Monday, Mar. 28, 1955

Surrealized Zombie

With all the solemnity of a high court rendering judgment, the handful of loyal surrealists who still rally round Poet Andre Breton, 59, intoned a malediction on one of their founding members, then relegated him to the ranks of the living dead. The victim: Painter Max Ernst, 63, whose dreamscapes haunted with women in birds' plumage, boilerplate elephants and the carnage of dismembered mannequins long kept him in the surrealist van. His crime: winning first prize in last year's Venice Biennale (TIME, June 28).

Beyond the Pale. The verdict, published in the current issue of surrealism's official magazine Medium, recited Ernst's sins in surrealist detail. "Understanding that Max Ernst won the First Prize for Painting at the Venice Biennale, and that under the circumstances one cannot even allow that he was the winner of a competition, since a separate pavilion had been placed at his disposal . . . thus affording evidence that this official recognition was preconceived, and could not have been so well arranged if it had not been obstinately schemed for, "That, an old Dadaist and Surrealist from the very start ... he has [now] renounced in the most flagrant manner the nonconformism and the revolutionary spirit that he previously embraced.

"That as signer of most of the [principal] collective texts ... he has long shown himself to be among those most merciless toward any kind of divergence or defection,

"That in assuming such 'honors,' he blithely sacrifices for his material interests .. . the superior interests of the spirit . . .

"[We] consider that Max Ernst has placed himself outside Surrealism, and decree that whatever he undertakes in the future will no longer interest [us].''

It was the most sensational expulsion since Salvador Dali (whose name surrealists still anagram as "Avida Dollars") was kicked out in 1935 for commercialism. It left surrealism, once the rage of the 1920s and 1930s, with scarcely a recognizable name to call its own.

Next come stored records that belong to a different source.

/-- TIME_WORD_RECEIVED: an accepted word that no FLIT_RECEIVED carries (R49, R50). -/
def execTimeWordReceived (l : LinkId) (wordFt : W64) (s : State) : Host.Outcome State Fault Refusal := .next (takeTimeWord s l wordFt)

/-- HOLDOVER_TIMEOUT: HOLDOVER_WORDS intervals of 4,096 ticks without a word (R50). -/
def execHoldoverTimeout (s : State) : Host.Outcome State Fault Refusal :=
  .next (
    let st := rget s Reg.FTIME_SYNC_STATE
    if frozen s ∨ rget s Reg.FTIME_ROLE ≠ 2 ∨ st = 3 ∨ st = 4 then s
    else
      let s := advanceTo s (s.time.lastWord + 4096 * rget s Reg.FTIME_HOLDOVER_WORDS)
      enterHoldover { s with time := { s.time with slew := 0, streak := 0 } })

/-- FTREF is lost while it is the source: the event, its record, and XTAL (R47). -/
def ftrefFallback (s : State) (bit : Nat) : State :=
  if rget s Reg.FTIME_SOURCE = 1 then
    let s := rbit s Reg.FTIME_EVENTS 0 0 bit true
    let s := raise s (evOf Reg.FTIME_EVENTS 0 8 0)
    setSource s 0
  else s

/-- The signed distance from FT to the nearest multiple of 10^9 ticks, the lower one where two are as near (R45; log entry 23). -/
def toMark (ft : W64) : Int :=
  let r : Int := ft.toNat % 1000000000
  if r ≤ 500000000 then -r else 1000000000 - r

/-- FTSYNC_EDGE: a rising edge, the given XTAL cycles after the previous one (R45 to R47). Every edge while FTSYNC_READY is set is accepted for
phase, one at a bad interval too (DEDUCED, log entry 23). -/
def execFtsyncEdge (xtalCycles : Nat) (s : State) : Host.Outcome State Fault Refusal :=
  .next (
    if frozen s then s
    else
      let ok := s.time.sawPulse && 24997500 ≤ xtalCycles && xtalCycles ≤ 25002500
      let n := if ok then s.time.goodSync + 1 else 0
      let s := { s with time := { s.time with sawPulse := true, missedSync := 0, goodSync := n } }
      let s := if 2 ≤ n then rbit s Reg.FTIME_REF_READY 0 0 1 true else s
      if rget s Reg.FTIME_SOURCE = 1 ∧ rget s Reg.FTIME_ROLE = 1 ∧ bitAt (rget s Reg.FTIME_REF_READY) 1 then
        { s with time := { s.time with slew := toMark s.time.ft } }
      else s)

/-- FTSYNC_MISSED: two missed pulses in a row clear FTSYNC_READY (R47). -/
def execFtsyncMissed (s : State) : Host.Outcome State Fault Refusal :=
  .next (
    if frozen s then s
    else
      let n := s.time.missedSync + 1
      let s := { s with time := { s.time with missedSync := n, goodSync := 0 } }
      if n = 2 then ftrefFallback (rbit s Reg.FTIME_REF_READY 0 0 1 false) 0 else s)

Down the Path. But High Priest Breton was inflexible. In his studio overlooking Paris' Place Pigalle, where he lives surrounded by surrealist mementos (canvases by De Chirico, Picasso and Miro, an obscene Dali and a fading collage by Marcel Duchamp), with tables and shelves covered with crystal balls, African masks and bronze hands, he explained: "We had to take this step because of the younger members. Moreover, the independence of art was at stake." Is surrealism finished? "Definitely not," says Breton. "Surrealism has no age. Goya was a surrealist, so was Dante. But the public has been vaccinated. Nobody starts a riot any more over a surrealist show. But we continue to stick to our fundamental ideas: la poesie, l'amour and la liberte. There is no room among us for those who deviate from this path."

From Huismes, in central France, where he was vacationing last week, old manifesto writer Max Ernst was not long in replying: "I left the surrealist group in 1939 and have never since belonged to it. It seems to me that all those who have made the discoveries and the greatness of surrealism, have over the last 20 years either left or have been 'excluded.' (To name a few: Picabia, Magritte, Giacommeti, Brauner, Tanguy, the artists, and Crevel, Desnes, and Eluard, the poets.) For me, surrealism will continue to be represented by poets such as these, rather than by the mediocrities clinging to the masthead of Andre Breton. No wonder he is lonely! I am sorry for him."